A unique set of neurons has been identified in the brains of long-lived people

(ORDO NEWS) — Neuroscientists have discovered that in the brains of older people who have lived for more than 80 years and retained mental clarity, there is a unique set of very large neurons in which there is almost no protein “garbage” associated with the development of Alzheimer’s disease.

“This surprising discovery potentially indicates that very large nerve cells are present in the brains of centenarians from birth, and their large size persists throughout their lives.

This feature of the nervous system can be used to early identify potential centenarians among the general population. population,” said Tamar Gefen, an associate professor at Northwestern University in Chicago (USA), quoted by the press service of the university.

Today, biologists are actively interested in how long a person can, in principle, live, whether there is a limit to life expectancy, and how mutations affect the rate of aging. To do this, researchers are studying how various DNA modifications affect the lifespan of fruit flies, mice and primates.

In addition to animal experiments, scientists are trying to uncover the secrets of longevity by studying the genomes, life habits and body work of the world’s longest-living people, as well as residents of the so-called “longevity centers”.

So scientists call certain regions of the world, whose inhabitants live much longer than their neighbors. These include, in particular, several areas in Japan and southern Italy.

Longevity unique feature

Gefen and her colleagues uncovered an extremely unusual feature of long-lived people while studying the brain structure of six volunteers aged 80 and older living in different regions of the United States.

In the course of these observations, scientists focused their attention on the so-called entorhinal cortex of the brain, which is responsible for the formation of memories.

This part of the brain, as the researchers note, is affected primarily during the development of Alzheimer’s disease, which makes it especially interesting to study in the context of finding differences between centenarians with a clear mind and memory and other groups of people of age.

To obtain such information, scientists compared the structure of the entorhinal cortex in centenarians, as well as in healthy pensioners, young people and carriers of Alzheimer’s disease.

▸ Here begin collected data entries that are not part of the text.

theorem exec_reverb_of_firstCause {s : State} {e : Cause}
    (h : firstCause (reverbChecks Config.machine s.params) = some e) (d a : Field8) : exec (.reverb d a) s = .next { s with status := errorStatus e } := by
  rcases runReverb_cases Config.machine d a s with ⟨e', he', raised⟩ | ⟨unraised, -⟩
  · obtain rfl := Option.some.inj (h.symm.trans he')
    exact congrArg Host.Outcome.next raised
  · cases h.symm.trans unraised

theorem exec_lowpass_of_firstCause {s : State} {e : Cause} (h : firstCause (lowpassChecks s.params) = some e)
    (d a : Field8) : exec (.lowpass d a) s = .next { s with status := errorStatus e } := by
  rcases runLowpass_cases Config.machine d a s with ⟨e', he', raised⟩ | ⟨unraised, -⟩
  · obtain rfl := Option.some.inj (h.symm.trans he')
    exact congrArg Host.Outcome.next raised
  · cases h.symm.trans unraised

end Sys2Proof.Machine

open Sys2Proof Sys2Proof.Machine

/-- Settles O15: the loop appends the source before the delay and the quantised `reverbValue` from there on, and the
sample its tap reads is the one it stores. -/
theorem reverbCompletes : Obligations.ReverbCompletes := by
  intro s d a legal hs delay
  have positive : 0 < delay := legal.delaySamples_pos
  have counted := reverbLoop_counted positive a (bufLen s a.toNat)
  refine ⟨_, exec_reverb_of_legal legal d a, ?length, ?_, fun k hk => readByte_congr ?other⟩
  case length => rw [bufLen, slotBuf_storeResult_same _ _ _ hs, reverbLoop_length]
  case other => rw [slotBuf_storeResult _ _ _ _ _ hs, if_neg hk.symm]
  intro value
  have stored (i : Nat) (hi : i < bufLen s a.toNat) := (bufRead_storeResult_same hs d _
    (reverbLoop Config.machine a s (bufLen s a.toNat)).q i).trans (reverbLoop_out_getD hi Config.machine a s)
  have hvalue (i : Nat) (hi : i < bufLen s a.toNat) : value i = reverbValue Config.machine a s i := by
    simp only [value]
    rw [stored _ ((Nat.sub_le i delay).trans_lt hi)]
    rfl
  refine ⟨fun i hi => ?samples, ?record⟩
  case samples =>
    rw [stored i hi, hvalue i hi]
    split
    · next before => exact reverbOut_of_lt before a
    · next past => exact reverbOut_of_le positive (not_lt.mp past) a
  case record =>
    intro clips
    have hclips : clips = (echoClips Config.machine a s (bufLen s a.toNat)).card :=
      congrArg Finset.card (Finset.filter_congr fun i hi => by rw [hvalue i (Finset.mem_range.mp hi)]; rfl)
    rw [hclips]
    exact ⟨counted.storeResult_frame d _, counted.2⟩

/-- Settles O47: without an echo inside the source the loop copies every sample and counts nothing. -/
theorem reverbWithoutEchoIsACopy : Obligations.ReverbWithoutEchoIsACopy := by
  intro s d a legal hs samples silent
  have positive := zero_le_one.trans legal.delay
  refine ⟨_, exec_reverb_of_legal legal d a, ?_⟩
  rw [reverbLoop_eq_copy samples (silent.imp_right (Int.le_toNat positive).mpr), slotBuf_storeResult_same _ _ _ hs]
  exact ⟨rfl, statusWord_unclipped, rfl⟩
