/-- The account as it stood at the start of the cycle in which a core issues (R308): that of the issues before it, unless none was made
since the last tick or the core has issued in that cycle, when a new cycle begins. Which issues of different cores fall into one cycle is
the model's choice (DESIGN CHOICE, log 199). -/
def Cluster.cycleAcct (c : Cluster) (core : Nat) : Int := if c.cycCores.isEmpty || c.cycCores.contains core then c.acct else c.cycAcct

/-- Whether a command of a core fits: its cluster's account covered the charge at the start of the cycle (R308). -/
def State.fits (s : State) (core rate cycles : Nat) : Bool :=
  Decidable.decide (((s.chargeOf (clusterOf core) rate cycles).1 : Int) ≤ (s.cluster (clusterOf core)).cycleAcct core)

/-- Take the charge of a command that a core issues; the cycle of the issue is kept (R306, R308). -/
def State.chargeIssue (s : State) (core rate cycles : Nat) : State :=
  let c := s.cluster (clusterOf core)
  let x := s.chargeOf (clusterOf core) rate cycles
  s.setCluster (clusterOf core) { c with
    acct := c.acct - x.1, frac := x.2, spent := c.spent + x.1, cycAcct := c.cycleAcct core
    cycCores := if c.cycCores.contains core then [core] else core :: c.cycCores }

/-- Take a data-movement charge (R307). -/
def State.chargeData (s : State) (core n : Nat) : State :=
  let cl := clusterOf core
  let c := s.cluster cl
  s.setCluster cl { c with acct := c.acct - n, spent := c.spent + n }

/-- Whether a core's new far and remote requests wait: the memories stand still (R422), a route update holds them (R371), or its account
has reached −32 tokens (R307). -/
def State.farHeld (s : State) (core : Nat) : Bool :=
  s.halts || !s.flt.route.isEmpty || Decidable.decide ((s.cluster (clusterOf core)).acct ≤ -(32 * 65536))

end Sys2Proof.Machine
end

This comparison revealed a unique feature of the brain of centenarians, which is not typical for other people.

It turned out that in their entorhinal cortex there is a whole group of unusually large neurons, inside which there are no significant accumulations of tau protein, one of the pathogenic molecules associated with the development of Alzheimer’s disease.

Due to the presence of these cells, the brains of these people were 20 to 30 years younger than those of their peers.

These bodies, as noted by Gefen and her colleagues, were concentrated in the second layer of the entorhinal cortex, which is directly related to the storage of memories.

This explains why centenarians have an unusually strong memory and retain it throughout their lives, the researchers concluded.